I became certified in yoga through my healing, include Trauma Sensitive Yoga which is a special yoga technique just for trauma survivors to reconnect. As I moved through each asana movement, I was able to notice my body and where I felt the trauma the most. My body was able to tell a story through my yoga practice and express the pain that it was still holding onto from that night. Science has come to prove through neuropsychology that the “imprints” from trauma gets left behind within the cells of our body and therefore, we have to move them out. Yoga and other body therapy help us to move those “issues in our tissues” through body awareness and connection with movement. Otherwise, they get stuck – which can manifest into physical symptoms like: heart disease, diabetes, panic attacks, ADHD in children, fibromyalgia, irritable bowel syndrome, and a host of autoimmune disorders.
Most importantly, moving the trauma through not just my mind, but through my body helped me to take my power back. I needed to regain a sense of control over my body and I was able to restore what was once lost. Only then was I able to entertain the possibility of forgiveness. Once I let go of the tight grip that my attacker still had on me all those years, I was able to soften.

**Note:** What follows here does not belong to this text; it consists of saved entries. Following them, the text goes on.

namespace Sys2Proof.Machine
open Sys2Proof Claims

variable {s : State} {g : BitVec 4} {a : BitVec 6}

/-! ## Edits of one core's array -/

theorem putKey_putKey {α : Type} {key : α → Nat} {x y : α} (h : key x = key y) (l : List α) : putKey key y (putKey key x l) = putKey key y l := by
  induction l with
  | nil => simp [putKey, h]
  | cons z l ih =>
    by_cases hz : key z = key y
    · simp [putKey, h, hz]
    · simp [putKey, h, hz, ih]

theorem putCore_putCore (u : State) {c d : Core} (h : c.id = d.id) : putCore (putCore u c) d = putCore u d :=
  congrArg (fun cs => ({ u with cores := cs } : State)) (putKey_putKey h u.cores)

theorem updArray_updArray (u : State) (k : Nat) (f f' : Array → Array) : updArray (updArray u k f) k f' = updArray u k (f' ∘ f) := by
  have hget : getCore (updArray u k f) k = { getCore u k with array := f (getCore u k).array } := getCore_updCore_same _ _ _ (getCore_id u k)
  rw [updArray, updCore, hget]
  exact putCore_putCore u rfl

theorem updArray_congr {u : State} {k : Nat} {f f' : Array → Array} (h : f (getArray u k) = f' (getArray u k)) : updArray u k f = updArray u k f' :=
  congrArg (fun x => putCore u { getCore u k with array := x }) h

/-- A bundle of slot 4 whose effect is to take an id, to edit an array and to make an event due in the same ck. -/
theorem arrayEdit_closed {p : Vector Word 8} {rd : Nat} {cs : List Core} (hc : Calm s) (hcs : SameEngines cs s.cores) (k : Nat) (f : Array → Array) (ev : Instr) : ∃ t,
    closeIssue (after (updArray { opened s p rd cs 4 with nextId := s.nextId + 1 } k f) 0 ev) = t ∧ Advanced s t ∧ t.timers = s.timers ++ [⟨s.clock, ev⟩] ∧
      Kept (updArray { s with nextId := s.nextId + 1 } k f) t [] := by
  let m : Strand := { issuing s p rd with choice := none, waitset := none, pc := s.me.pc + 32 }
  have hlike : Alike { s with nextId := s.nextId + 1 } { s with nextId := s.nextId + 1, me := m, cores := cs } := ⟨rfl, rfl, rfl, rfl, hcs⟩
  have h := hlike.updArray k f
  refine ⟨_, closeIssue_calm hc rfl rfl rfl, ⟨rfl, rfl⟩, rfl, fun _ _ => rfl, ⟨rfl, fun _ => rfl⟩, ?_, h.engines _ _ rfl rfl, fun _ => rfl, fun _ => rfl⟩
  rw [← hc.1]
  rfl

/-! ## ACFG and ADONE (R184, R185) -/

theorem holdsArray_iff : holdsArray s = true ↔ Holds s := by simp [holdsArray, getArray, myCore]

/-- An array with a configuration recorded under a number (R184). -/
def recordedAs (id : Nat) (w : Word) (x : Array) : Array := { x with nextCfg := x.nextCfg ++ [(id, w)], releasing := none }

/-- What ACFG does to the array, claimed first where the strand does not hold it, is one edit. -/
theorem claim_then_record (u : State) (w : Word) : recordCfg (if holdsArray u then u else claimArray u (myCore u) u.me.sid (jobNum u u.me)) (myCore u) w =
    after (updArray { u with nextId := u.nextId + 1 } (myCore u) (configured u (jobNum u u.me) u.nextId w)) 0 (.arrayConfigApply (myCore u)) := by
  let v : State := { u with nextId := u.nextId + 1 }
  split
  next hh =>
    have hholder : (getArray v (myCore u)).holder = some u.me.sid := holdsArray_iff.mp hh
    show after (updArray v (myCore u) (recordedAs u.nextId w)) 0 _ = _
    refine congrArg (after · 0 _) (updArray_congr ?_)
    rw [configured, if_pos hholder, recordedAs]
  next hh =>
    have hholder : (getArray v (myCore u)).holder ≠ some u.me.sid := fun e => hh (holdsArray_iff.mpr e)
    show after (updArray (claimArray v (myCore u) u.me.sid (jobNum u u.me)) (myCore u) (recordedAs u.nextId w)) 0 _ = _
    rw [claimArray, updArray_updArray]
    refine congrArg (after · 0 _) (updArray_congr ?_)
    simp [configured, hholder, recordedAs, v]

theorem acfg_access : accessTrap s (4, .acfg g a) = none := access_none s 4 _ rfl rfl rfl (fun _ => rfl) nofun nofun nofun

/-- ACFG waits for the array while another context holds it. -/
theorem acfg_held {h : Gang} {k : Nat} (hg : gangOf s s.me = some h) (hk : (myArray s).holder = some k) (hne : k ≠ s.me.sid) : slotHold s (4, .acfg g a) = some .holdArray := by
  simp [slotHold, hg, ordersAcq, myCore, hk, hne]

/-- It does not where its own context holds the array, or where nobody holds it or waits for it. -/
theorem acfg_unheld (hf : Holds s ∨ (myArray s).holder = none ∧ (myArray s).waiting = []) : slotHold s (4, .acfg g a) = none := by
  unfold slotHold
  cases gangOf s s.me with
  | none => rfl
  | some h => rcases hf with hh | ⟨hn, hw⟩ <;> simp [ordersAcq, myCore, *]

/-- The contexts that wait once the strand at issue waits too. -/
def joinWaiting (s : State) (ws : List (Nat × Nat)) : List (Nat × Nat) := if ws.any (fun w => w.1 == s.me.sid) then ws else ws ++ [(s.me.sid, s.clock)]
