-- ==== Sys2Proof/Config.lean ====
section
/-!
DEFINITION. What an implementation or a platform fixes: the constants of 00_scope.md R10, R13, R14, R16,
the parameters of R11, R12, R15, 20_memory.md R81 and 60_exceptions.md R271, and the free bytes that
70_reset_and_hazards.md leaves open.
-/
namespace Sys2Proof

namespace Config

/-- `PALETTE_SIZE` (00_scope.md R10). -/
abbrev paletteSize : Nat := 256

/-- `HEADER_LEN` (00_scope.md R10). -/
abbrev headerLen : Nat := 780

/-- `BLOCK_W`, the pixel columns of one mask block (00_scope.md R10). -/
abbrev blockW : Nat := 8

/-- `FIELD_MAX`, the maximum of a 16-bit header field (00_scope.md R10). -/
abbrev fieldMax : Nat := 65535

/-- The greatest histogram count, `2^HIST_COUNT_BITS - 1` with `HIST_COUNT_BITS = 48` (00_scope.md R13). -/
abbrev countMax : Nat := 281474976710655

/-- The size of system memory, `2^ADDR_WIDTH` bytes (00_scope.md R14). -/
abbrev addrSpace : Nat := 4294967296

/-- The length of the register window in bytes (00_scope.md R16). -/
abbrev windowLen : Nat := 0x800

/-- The value of the `ID` register (10_state.md R33). -/
abbrev idWord : Word := 0x53414701#32

/-- FREE VALUE (log entry 6): the n-th byte drawn for the destination region of a command that a
hardware reset abandons (70_reset_and_hazards.md R292). Nothing constrains it. -/
opaque resetByte : Nat → Byte

/-- FREE VALUE (log entry 5): the n-th byte returned to a host read that breaks hazard rule 2
(70_reset_and_hazards.md R301). Nothing constrains it. -/
opaque hazardByte : Nat → Byte

/-- FREE VALUE (log entry 8): what a header byte at an address that does not exist counts as when
70_reset_and_hazards.md R300 names the regions of a pending `DECODE`. Nothing constrains it. -/
opaque absentByte : Nat → Byte

end Config

/-- The access kinds of `MEM_ADMITS` (00_scope.md R15). -/
inductive AccessKind
  | read
  | write
deriving DecidableEq, Repr

/-- A run of addresses `base .. base + len - 1` that the platform backs for reading, for writing or for
both. A list of windows spells the platform's `MEM_ADMITS` (00_scope.md R15) as plain data [log entry 11]. -/
structure Window where
  base : Nat
  len : Nat
  readable : Bool
  writable : Bool
deriving DecidableEq, Repr

/-- The parameters of the spec (10_state.md R67): they do not change during a run. -/
structure Platform where
  /-- `DELAY_UNIT_MS`, at least 1 (00_scope.md R11). -/
  delayUnitMs : Nat
  /-- `HIST_CAPACITY`, `1 .. 2^32 - 1` (00_scope.md R12). -/
  histCapacity : Nat
  /-- `MEM_ADMITS` (00_scope.md R15). -/
  windows : List Window
  /-- `REG_BASE` (20_memory.md R81). -/
  regBase : Nat
  /-- `IRQ_ROUTE` (60_exceptions.md R271): the host's name for the line `IRQ` is wired to. -/
  irqRoute : Nat
deriving DecidableEq, Repr

/-- DESIGN CHOICE (log entry 1): the parameters of the machine `State.reset`. The unit of 10 ms is this
hardware's (00_scope.md R11, PRESUMED from general knowledge as the spec says there); the others are OPEN in
the spec. No statement rests on them. -/
def Platform.reference : Platform where
  delayUnitMs := 10
  histCapacity := 4294967295
  windows := [⟨0, Config.addrSpace, true, true⟩]
  regBase := 0
  irqRoute := 0

end Sys2Proof
end

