-- ==== Sys2Proof/Machine/Flags.lean ====
section
/-!
DEFINITION. The flags: error codes as bits (60_exceptions.md R260), the `STATUS` word and its
write-one-to-clear rule (10_state.md R35, R36), the dropped write (R58), and the interrupt output
(60_exceptions.md R270).
-/
namespace Sys2Proof.Machine

/-- The code of an error as `STATUS.ERR_CODE` shows it (60_exceptions.md R260). -/
def ErrorCode.code : ErrorCode → Byte
  | .noError => 0x00
  | .illegalCommand => 0x01
  | .addrRange => 0x02
  | .busError => 0x03
  | .overlap => 0x04
  | .formatTruncHeader => 0x10
  | .formatSignature => 0x11
  | .formatTruncFrame => 0x12
  | .boundsDim => 0x20
  | .boundsPalette => 0x21
  | .boundsDelay => 0x22
  | .emptyPalette => 0x30
  | .histFull => 0x31
  | .histOverflow => 0x32

/-- One bit of a flag. -/
def flagBit (b : Bool) : BitVec 1 := BitVec.ofBool b

/-- The `STATUS` word (10_state.md R35): `LAST_OP` in 23:16, `ERR_CODE` in 15:8, `OVERRUN`, `ERROR`, `DONE`
and `BUSY` in 3:0, the rest 0. -/
def Status.word (st : Status) : Word :=
  (0#8 ++ st.lastOp ++ st.errCode.code ++ 0#4) ++
    (flagBit st.overrun ++ flagBit st.error ++ flagBit st.done ++ flagBit st.busy)

/-- A host write of `v` to `STATUS` (10_state.md R36). -/
def Status.clearOnes (st : Status) (v : Word) : Status :=
  { st with
    done := st.done && !v.getLsbD 1
    error := st.error && !v.getLsbD 2
    errCode := if v.getLsbD 2 then .noError else st.errCode
    overrun := st.overrun && !v.getLsbD 3 }

/-- A write that is dropped because the block is busy (10_state.md R58): only `OVERRUN` changes. -/
def setOverrun (s : State) : State := { s with status := { s.status with overrun := true } }

/-- `IRQ` (60_exceptions.md R270), with the enables of 10_state.md R37. -/
def State.irq (s : State) : Bool :=
  (s.status.done && s.intEn.getLsbD 0) || (s.status.error && s.intEn.getLsbD 1) ||
    (s.status.overrun && s.intEn.getLsbD 2)

/-- The host's view of `IRQ`: the line the platform routes it to, and its level
(60_exceptions.md R271). -/
def irqAtHost (s : State) : Nat × Bool := (s.platform.irqRoute, s.irq)

end Sys2Proof.Machine
end

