-- ==== Sys2Proof/Machine/Core.lean ====
section
/-!
DEFINITION. The machine behind Host/Core.lean.
-/

def Sys2Proof.core : Host.Core :=
  { State := Sys2Proof.Machine.State, Fault := Sys2Proof.Machine.Fault,
    Refusal := Sys2Proof.Machine.Refusal, step := Sys2Proof.Machine.step,
    reset := Sys2Proof.Machine.State.reset }
end

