/-- `HIST_ACCUM` adds to every colour's count how often it occurs among the pixels, and writes nothing else
but `STATUS`, whenever the region is in range and readable, the colours fit and no count overflows
(40_palette_extractor.md, HIST_ACCUM: pseudocode and writes). -/
def Obligations.HistAccumCountsThePixels : Prop :=
  ∀ s : State, Histogram.wf s.hist → pixelsReady s → distinctAfter s ≤ s.platform.histCapacity →
    (∀ c, Histogram.countOf s.hist c + (inputColours s).count c ≤ 281474976710655) →
    ∃ h : Histogram,
      exec .histAccum s = .next { s with hist := h, status := doneStatus s.status } ∧
      Histogram.wf h ∧ h.length = distinctAfter s ∧
      ∀ c, Histogram.countOf h c = Histogram.countOf s.hist c + (inputColours s).count c

/-- The errors of `HIST_ACCUM`, in order: each is raised when no earlier check fails, and changes `STATUS`
only (40_palette_extractor.md, HIST_ACCUM: checks; 60_exceptions.md R266, R269). -/
def Obligations.HistAccumRaisesItsErrorsInOrder : Prop :=
  ∀ s : State, Histogram.wf s.hist →
    (¬ inRangeAt s.operands.srcAddr.toNat (8 * s.operands.pixCount.toNat) →
      failsWith .histAccum s .addrRange) ∧
    (inRangeAt s.operands.srcAddr.toNat (8 * s.operands.pixCount.toNat) →
      ¬ admittedAt s.platform s.operands.srcAddr.toNat (8 * s.operands.pixCount.toNat) .read →
      failsWith .histAccum s .busError) ∧
    (pixelsReady s → s.platform.histCapacity < distinctAfter s →
      failsWith .histAccum s .histFull) ∧
    (pixelsReady s → distinctAfter s ≤ s.platform.histCapacity →
      (∃ c, 281474976710655 < Histogram.countOf s.hist c + (inputColours s).count c) →
      failsWith .histAccum s .histOverflow)

/-- The histogram after counting does not depend on the order of the pixels, nor on how they are split
between commands (40_palette_extractor.md R146). -/
def Obligations.CountingIgnoresOrderAndSplit : Prop :=
  ∀ (h : Histogram) (cs ds : List Colour), Histogram.wf h →
    (cs.Perm ds → Histogram.addAll h cs = Histogram.addAll h ds) ∧
      Histogram.addAll h (cs ++ ds) = Histogram.addAll (Histogram.addAll h ds) cs

/-- `PAL_EXTRACT` writes the first `n` colours in the order of count descending and colour ascending,
projected, into the palette RAM, zeroes the rest, sets `PAL_COUNT = n` and empties the histogram; nothing
else changes but `STATUS` (40_palette_extractor.md, PAL_EXTRACT: pseudocode and writes; R151, R156). -/
def Obligations.PalExtractWritesTheSortedPalette : Prop :=
  ∀ (m : Int) (s : State), Histogram.wf s.hist →
    let n : Nat := if m < 0 then s.hist.length else min m.toNat s.hist.length
    n ≤ 256 →
    ∃ (order : List HistEntry) (pal : PaletteRam),
      order.Perm s.hist ∧
      List.Pairwise (fun e f : HistEntry => f.count < e.count ∨
        (e.count = f.count ∧ e.colour.before f.colour = true)) order ∧
      exec (.palExtract m) s = .next { s with
        palette := pal
        operands := { s.operands with palCount := BitVec.ofNat 32 n }
        hist := []
        status := doneStatus s.status } ∧
      (∀ (i : Nat) (h : i < order.length), i < n → pal.entry i = order[i].colour.proj) ∧
      ∀ i, n ≤ i → i < 256 → pal.entry i = ⟨0, 0, 0⟩

/-- `PAL_EXTRACT` raises `BOUNDS_PALETTE` exactly when it would take more than 256 colours: with a negative
`maxColors` or one above 256, and more than 256 distinct colours (40_palette_extractor.md R150, R153). -/
def Obligations.PalExtractRaisesBeyondTheRam : Prop :=
  ∀ (m : Int) (s : State),
    ((m < 0 ∨ 256 < m) ∧ 256 < s.hist.length → failsWith (.palExtract m) s .boundsPalette) ∧
    (¬ ((m < 0 ∨ 256 < m) ∧ 256 < s.hist.length) →
      ∃ t, exec (.palExtract m) s = .next t ∧ t.status.error = false)

/-- 40_palette_extractor.md R154, the palette cap: after a successful extraction with `m ≥ 0`,
`PAL_COUNT = min(m, d)`, at most `m`; with `m < 0`, `PAL_COUNT = d`. -/
def Obligations.PaletteCountIsCapped : Prop :=
  ∀ (m : Int) (s t : State), exec (.palExtract m) s = .next t → t.status.error = false →
    (0 ≤ m → (t.operands.palCount.toNat : Int) = min m s.hist.length ∧
      (t.operands.palCount.toNat : Int) ≤ m) ∧
    (m < 0 → t.operands.palCount.toNat = s.hist.length)

/-! ### Nearest-colour mapper and quantizer -/

/-- The distance is the squared Euclidean distance of the channels, at most 195075, 18 bits
(00_scope.md R23). -/
def Obligations.DistanceIsSquaredEuclidean : Prop :=
  ∀ p q : Rgb8,
    (dist p q : Int) = ((p.r.toNat : Int) - q.r.toNat) ^ 2 + ((p.g.toNat : Int) - q.g.toNat) ^ 2 +
      ((p.b.toNat : Int) - q.b.toNat) ^ 2 ∧ dist p q ≤ 195075 ∧ dist p q < 2 ^ 18

/-- `NEAREST` writes the least index of minimum distance among the entries in use, and that distance, and
nothing else but `STATUS` (41_nearest_quantizer.md, NEAREST: pseudocode and writes; R171, R172, R174). -/
def Obligations.NearestFindsTheFirstClosestEntry : Prop :=
  ∀ s : State, paletteReady s →
    let q : Rgb8 := ⟨s.operands.queryRG.extractLsb' 24 8, s.operands.queryRG.extractLsb' 8 8,
      s.operands.queryBA.extractLsb' 24 8⟩
    ∃ i, nearestAt s.palette q s.operands.palCount.toNat i ∧
      exec .mapNearest s = .next { s with
        results := { s.results with
          resultIndex := BitVec.ofNat 32 i
          resultDist := BitVec.ofNat 32 (dist (s.palette.entry i) q) }
        status := doneStatus s.status }

/-- The errors of `NEAREST` (41_nearest_quantizer.md R170, checks 1 and 2). -/
def Obligations.NearestRaisesItsErrorsInOrder : Prop :=
  ∀ s : State,
    (256 < s.operands.palCount.toNat → failsWith .mapNearest s .boundsPalette) ∧
      (s.operands.palCount.toNat = 0 → failsWith .mapNearest s .emptyPalette)

/-- 41_nearest_quantizer.md R173: with one entry the result is index 0, and its distance. -/
def Obligations.SingleEntryPaletteAnswersIndexZero : Prop :=
  ∀ s : State, s.operands.palCount = 1#32 →
    ∃ t, exec .mapNearest s = .next t ∧ t.results.resultIndex = 0#32 ∧
      t.results.resultDist.toNat = dist (s.palette.entry 0) (queryColour s).proj

/-- Only the top 8 bits of R, G and B of the query count: queries that agree in them give the same result
registers (41_nearest_quantizer.md R175). -/
def Obligations.NearestIgnoresLowBytesAndAlpha : Prop :=
  ∀ (s : State) (rg ba : Word), paletteReady s →
    rg.extractLsb' 24 8 = s.operands.queryRG.extractLsb' 24 8 →
    rg.extractLsb' 8 8 = s.operands.queryRG.extractLsb' 8 8 →
    ba.extractLsb' 24 8 = s.operands.queryBA.extractLsb' 24 8 →
    ∃ t u, exec .mapNearest s = .next t ∧
      exec .mapNearest { s with operands := { s.operands with queryRG := rg, queryBA := ba } } =
        .next u ∧ u.results = t.results

/-- `QUANTIZE` writes at `DST_ADDR + k` the index of the first closest entry to pixel `k`, below
`PAL_COUNT`; every other byte of memory and everything else but `STATUS` is unchanged
(41_nearest_quantizer.md, QUANTIZE: pseudocode and writes; R177). -/
def Obligations.QuantizeWritesOneIndexPerPixel : Prop :=
  ∀ s : State, quantizeReady s →
    ∃ mem : Memory, exec .mapQuantize s = .next { s with mem := mem, status := doneStatus s.status } ∧
      (∀ k, k < s.operands.pixCount.toNat →
        ∃ i, nearestAt s.palette (pixelAt s.mem (s.operands.srcAddr.toNat + 8 * k)).proj
            s.operands.palCount.toNat i ∧
          mem.read (s.operands.dstAddr.toNat + k) = BitVec.ofNat 8 i) ∧
      ∀ a, a < s.operands.dstAddr.toNat ∨
          s.operands.dstAddr.toNat + s.operands.pixCount.toNat ≤ a →
        mem.read a = s.mem.read a

/-- The errors of `QUANTIZE`, in order (41_nearest_quantizer.md R176, checks 1 to 7). -/
def Obligations.QuantizeRaisesItsErrorsInOrder : Prop :=
  ∀ s : State,
    let src := s.operands.srcAddr.toNat
    let dst := s.operands.dstAddr.toNat
    let n := s.operands.pixCount.toNat
    (256 < s.operands.palCount.toNat → failsWith .mapQuantize s .boundsPalette) ∧
    (s.operands.palCount.toNat = 0 → failsWith .mapQuantize s .emptyPalette) ∧
    (paletteReady s → ¬ (inRangeAt src (8 * n) ∧ inRangeAt dst n) →
      failsWith .mapQuantize s .addrRange) ∧
    (paletteReady s → inRangeAt src (8 * n) → inRangeAt dst n →
      ¬ (admittedAt s.platform src (8 * n) .read ∧ admittedAt s.platform dst n .write) →
      failsWith .mapQuantize s .busError) ∧
    (paletteReady s → inRangeAt src (8 * n) → inRangeAt dst n →
      admittedAt s.platform src (8 * n) .read → admittedAt s.platform dst n .write →
      overlapAt src (8 * n) dst n → failsWith .mapQuantize s .overlap)

/-- Output byte `k` depends only on pixel `k` and the palette: a run on another memory and other addresses,
with the same palette, that finds the same colour at its pixel `j` writes the same byte there
(41_nearest_quantizer.md R177). -/
def Obligations.QuantizedByteDependsOnItsPixelOnly : Prop :=
  ∀ (s u : State) (k j : Nat), quantizeReady s → quantizeReady u →
    u.palette = s.palette → u.operands.palCount = s.operands.palCount →
    k < s.operands.pixCount.toNat → j < u.operands.pixCount.toNat →
    pixelAt u.mem (u.operands.srcAddr.toNat + 8 * j) =
      pixelAt s.mem (s.operands.srcAddr.toNat + 8 * k) →
    ∃ t v, exec .mapQuantize s = .next t ∧ exec .mapQuantize u = .next v ∧
      v.mem.read (u.operands.dstAddr.toNat + j) = t.mem.read (s.operands.dstAddr.toNat + k)

/-! ### Encoder -/

/-- `ENCODE` writes a stream that starts with the 780-byte header, whatever the frame count and dimensions,
sets `FRAME_DELAY_MS`, `HDR_VERSION` and `OUT_LEN`, and changes no byte outside the stream and nothing else
but `STATUS` (42_sag_encoder.md, ENCODE: pseudocode and writes; R191, R192, R196, R202, R205). -/
def Obligations.EncodeWritesTheHeader : Prop :=
  ∀ s : State, encodeReady s →
    ∃ mem : Memory,
      exec .sagEncode s = .next { s with
        mem := mem
        results := { s.results with
          frameDelayMs := BitVec.ofNat 32 (s.operands.delay.toNat * s.platform.delayUnitMs)
          hdrVersion := 0x01#32
          outLen := BitVec.ofNat 32 (encodeDstLen s) }
        status := doneStatus s.status } ∧
      mem.readBytes s.operands.dstAddr.toNat 4 = [0x53#8, 0x41#8, 0x47#8, 0x01#8] ∧
      mem.readBe16 (s.operands.dstAddr.toNat + 4) = s.operands.width.toNat ∧
      mem.readBe16 (s.operands.dstAddr.toNat + 6) = s.operands.height.toNat ∧
      mem.readBe16 (s.operands.dstAddr.toNat + 8) = s.operands.frameCount.toNat ∧
      mem.readBe16 (s.operands.dstAddr.toNat + 10) =
        s.operands.delay.toNat * s.platform.delayUnitMs ∧
      (∀ i, i < 256 → mem.readBytes (s.operands.dstAddr.toNat + 12 + 3 * i) 3 =
        if i < s.operands.palCount.toNat then
          [(s.palette.entry i).r, (s.palette.entry i).g, (s.palette.entry i).b]
        else [0#8, 0#8, 0#8]) ∧
      ∀ a, a < s.operands.dstAddr.toNat ∨ s.operands.dstAddr.toNat + encodeDstLen s ≤ a →
        mem.read a = s.mem.read a
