-- ==== Sys2Proof/Laws/Colour.lean ====
section
/-!
SUPPORT. The key order of colours is a strict total order (00_scope.md R22), and the range of the distance
(R23).
-/
namespace Sys2Proof.Machine

/-- The four channels as one number; the key order is the order of these numbers. -/
def Colour.key (c : Colour) : Nat :=
  ((c.r.toNat * 65536 + c.g.toNat) * 65536 + c.b.toNat) * 65536 + c.a.toNat

theorem Colour.before_iff_key (c d : Colour) : c.before d = true ↔ c.key < d.key := by
  have hc1 := c.r.isLt; have hc2 := c.g.isLt; have hc3 := c.b.isLt; have hc4 := c.a.isLt
  have hd1 := d.r.isLt; have hd2 := d.g.isLt; have hd3 := d.b.isLt; have hd4 := d.a.isLt
  simp only [Colour.before, Colour.key, Bool.or_eq_true, Bool.and_eq_true, decide_eq_true_eq,
    beq_iff_eq, BitVec.toNat_eq]
  omega

theorem Colour.key_injective {c d : Colour} (h : c.key = d.key) : c = d := by
  have hc1 := c.r.isLt; have hc2 := c.g.isLt; have hc3 := c.b.isLt; have hc4 := c.a.isLt
  have hd1 := d.r.isLt; have hd2 := d.g.isLt; have hd3 := d.b.isLt; have hd4 := d.a.isLt
  cases c with | mk r g b a => cases d with | mk r' g' b' a' =>
  simp only [Colour.key] at *
  simp only [Colour.mk.injEq, BitVec.toNat_eq]
  omega

theorem Colour.before_irrefl (c : Colour) : c.before c = false := by
  rw [← Bool.not_eq_true, Colour.before_iff_key]; exact Nat.lt_irrefl _

theorem Colour.before_trans {c d e : Colour} (h : c.before d = true) (h' : d.before e = true) :
    c.before e = true := by
  rw [Colour.before_iff_key] at *; omega

theorem Colour.before_or_eq (c d : Colour) : c.before d = true ∨ c = d ∨ d.before c = true := by
  rw [Colour.before_iff_key, Colour.before_iff_key]
  rcases Nat.lt_trichotomy c.key d.key with h | h | h
  · exact .inl h
  · exact .inr (.inl (Colour.key_injective h))
  · exact .inr (.inr h)

theorem Colour.before_asymm {c d : Colour} (h : c.before d = true) : d.before c = false := by
  rw [← Bool.not_eq_true]; rw [Colour.before_iff_key] at *; omega

/-! ### Distance -/

theorem squareDiff_eq_zero {x y : Byte} : squareDiff x y = 0 ↔ x = y := by
  unfold squareDiff
  constructor
  · intro h
    have h0 : 0 ≤ ((x.toNat : Int) - y.toNat) * ((x.toNat : Int) - y.toNat) := mul_self_nonneg _
    have h1 : ((x.toNat : Int) - y.toNat) * ((x.toNat : Int) - y.toNat) = 0 := by
      simp only at h; omega
    have h2 := mul_self_eq_zero.1 h1
    exact BitVec.eq_of_toNat_eq (by omega)
  · rintro rfl; simp

theorem squareDiff_le (x y : Byte) : squareDiff x y ≤ 65025 := by
  unfold squareDiff
  have hx := x.isLt; have hy := y.isLt
  have : ((x.toNat : Int) - y.toNat) * ((x.toNat : Int) - y.toNat) ≤ 65025 := by
    have h1 : (x.toNat : Int) - y.toNat ≤ 255 := by omega
    have h2 : -255 ≤ (x.toNat : Int) - y.toNat := by omega
    nlinarith
  simp only
  omega

/-- The distance is at most `3 * 255^2` (00_scope.md R23). -/
theorem dist_le (p q : Rgb8) : dist p q ≤ 195075 := by
  have h1 := squareDiff_le p.r q.r
  have h2 := squareDiff_le p.g q.g
  have h3 := squareDiff_le p.b q.b
  unfold dist
  omega

/-- Distance 0 means equal entries. -/
theorem dist_eq_zero {p q : Rgb8} : dist p q = 0 ↔ p = q := by
  cases p with | mk r g b => cases q with | mk r' g' b' =>
  simp [dist, squareDiff_eq_zero, and_assoc]

end Sys2Proof.Machine
end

Forgiving him, forgiving fate and forgiving myself was what truly set me free. Within my healing heart, I surrendered to what was and leaned into what is, learning to just be.
“Right now, you need to know that despite the turmoil you are feeling inside – you are the bravest girl I will ever know. You may not feel that courage within you yet, but I promise you, one day you will.“
Your story is truly inspirational and you wrote it so beautifully! I understand that you must have felt so much pain but your ability to come out the other side with such a beautiful story of hope is breathtaking. Thank you for sharing and thank you for your story.